Hikaru Fujii, A Nuclear Museology
His artistic practice is entrenched in contemporary social events that ‘Les nucléaires et les choses’ documents as a work of historiography.
Hikaru Fujii, ‘Les nucléaires et les choses’, exhibition view at KADIST, Paris, 2019. Photo: A. Mole.
Artist and filmmaker Hikaru Fujii has spent the last few years working in the region of Tohoku, a zone particularly affected by the triple catastrophe of March 11th 2011: an earthquake, a tsunami, and finally a nuclear disaster. With his ongoing project Les nucléaires et les choses, further developed during a residency at the KADIST Foundation in Paris, the artist looks to reconstruct the history of a place fragmented by disaster, focusing not on the catastrophe itself, but on the fallout.
Objects and history
The project comprises numerous elements, including one film that follows a meeting between art-world specialists, curators, philosophers, and cultural representatives, discussing the future of the Futaba Town Museum of History and Folklore, located in the ‘difficult to return’ zone that had to close due to high levels of radioactivity. The sombre video dramatises and televises the kind of conversation that would usually take place behind closed doors, letting us all in on the kinds of questions that link together art, objects, memory, museums, and the changeability of disaster.

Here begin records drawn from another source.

/-! ### Activation and identity -/

/-- Channel 0 in Acquire, in an activation state, with one management message waiting. -/
def act0 (st : Nat) : State :=
  chan 0 (fun cx => (((cx.setf Reg.CH_DS_CFG F.CH_DS_CFG_MODE DsMode.g9807).setMode ModeCode.acquire).setf Reg.CH_ACT_STATUS
    F.CH_ACT_STATUS_STATE st).onHl fun h => { h with mq := h.mq.set 0 ⟨[[1, 2, 3]], [], []⟩ }) up

/-- With a terminal ID and a delay. -/
def ranged0 : State := chan 0 (fun cx => (cx.putTid (some 40)).putEqd 1000 true) (act0 Act.ranging)

theorem test_mgmt_message : (act0 Act.serialNumber).ready 0 ∧ (act0 Act.serialNumber).hl.fwUp = true ∧
    (act0 Act.serialNumber).hl.mq[(0 : ChanId)].down = [[1, 2, 3]] ∧
    (act0 Act.serialNumber).hl.mq[(0 : ChanId)].up.length + [[7]].length ≤ 8 ∧
    (act0 Act.serialNumber).chans[(0 : ChanId)].coreStopped = false ∧ ranged0.chans[(0 : ChanId)].coreStopped = false ∧
    ((act0 Act.serialNumber).view 0).dsMode ≠ DsMode.ext100 ∧ (ranged0.view 0).dsMode ≠ DsMode.ext100 ∧
    ((act0 Act.serialNumber).view 0).actState = Act.serialNumber ∧ (ranged0.view 0).actState = Act.ranging ∧
    (ranged0.view 0).mode = ModeCode.acquire ∧ (ranged0.view 0).flg Reg.CH_ACT_STATUS F.CH_ACT_STATUS_EQD_VALID = true := by
  decide +kernel

/-- Firmware restarts. -/
def restarting : State → State := head fun h => h.setFwState FwState.restarting

theorem test_to1 : ranged0.ready 0 ∧ (ranged0.view 0).actState = Act.ranging ∧ (ranged0.view 0).fwActs = true ∧
    (ranged0.view 0).idValid = true ∧ (restarting ranged0).ready 0 ∧ (restarting ranged0).hl.fwUp = false ∧
    ((restarting ranged0).view 0).actState = Act.ranging ∧
    on0 (.to1Expiry 0) (restarting ranged0) (fun cx cx' => cx'.ch.act.to1 && cx'.actState == cx.actState) = true ∧ ((act0 Act.operation).view 0).actState ≠ Act.ranging ∧
    on0 (.to1Expiry 0) ranged0 (fun _ cx' => cx'.actState == Act.serialNumber && !cx'.idValid && cx'.bound 40 == none) = true := by
  decide +kernel

/-- In LODS out of Service, fast re-entry not allowed; and allowed. -/
def lods0 : State := chan 0 (fun cx => (cx.setMode ModeCode.service).setf Reg.CH_ACT_STATUS F.CH_ACT_STATUS_STATE Act.lods) ranged0
def lodsFast : State :=
  chan 0 (fun cx => (((cx.setf Reg.CH_MODE_CTL F.CH_MODE_CTL_FAST_OK 1).idPut 0 1 Rec.registered).idPut 1 1 1).idPut 0x54 4 1) lods0

theorem test_to2 : lods0.ready 0 ∧ (lods0.view 0).actState = Act.lods ∧ (lods0.view 0).mode = ModeCode.service ∧
    (lods0.view 0).recState ≠ Rec.stopped ∧ (lods0.view 0).fwActs = true ∧ (restarting lods0).hl.fwUp = false ∧
    ((restarting lods0).view 0).actState = Act.lods ∧ (ranged0.view 0).actState ≠ Act.lods ∧ (restarting lods0).chans[(0 : ChanId)].coreStopped = false ∧ stopped.chans[(0 : ChanId)].coreStopped = true ∧ (lods0.view 0).fastOk = false ∧ (lodsFast.view 0).fastOk = true := by decide +kernel

/-- In fast re-entry, granted; and with HOLD passed. -/
def granted : State := chan 0 (fun cx => cx.setActAux { cx.ch.act with grant := true }) (act0 Act.fastReentry)
def expired : State := head (fun h => { h with stu := { h.stu with tick := 9 } }) (act0 Act.fastReentry)

theorem test_fast_reentry : granted.ready 0 ∧ (granted.view 0).actState = Act.fastReentry ∧
    granted.chans[(0 : ChanId)].act.grant = true ∧ granted.chans[(0 : ChanId)].act.ahead = 0 ∧
    (granted.view 0).fwActs = true ∧ (expired.view 0).fwActs = true ∧ (restarting granted).hl.fwUp = false ∧
    (expired.view 0).actState = Act.fastReentry ∧ (ranged0.view 0).actState ≠ Act.fastReentry ∧ (granted.view 0).mode = ModeCode.acquire ∧
    (expired.view 0).fastExpired = true ∧ (expired.view 0).guard ≠ Guard.accept := by decide +kernel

One photo series from Futaba presents another aspect of such a reality: caved roofs, shattered windows, abandoned toys, an eerily abandoned scene. These are juxtaposed with the cosseted and shrouded objects, waiting for their fate in clinical white gowns, these objects considered worth saving.
Hikaru Fujii has also produced other work on the disaster, including the film Project Fukushima, focusing on an art and music festival in the infamous region that took place just five months after the tragedy. His artistic practice is deeply entrenched in contemporary social events, which he records and documents as works of historiography. As such, he is often interested in the role of museums as places that preserve and continue certain historical narratives, but which are themselves susceptible to contemporary contingencies.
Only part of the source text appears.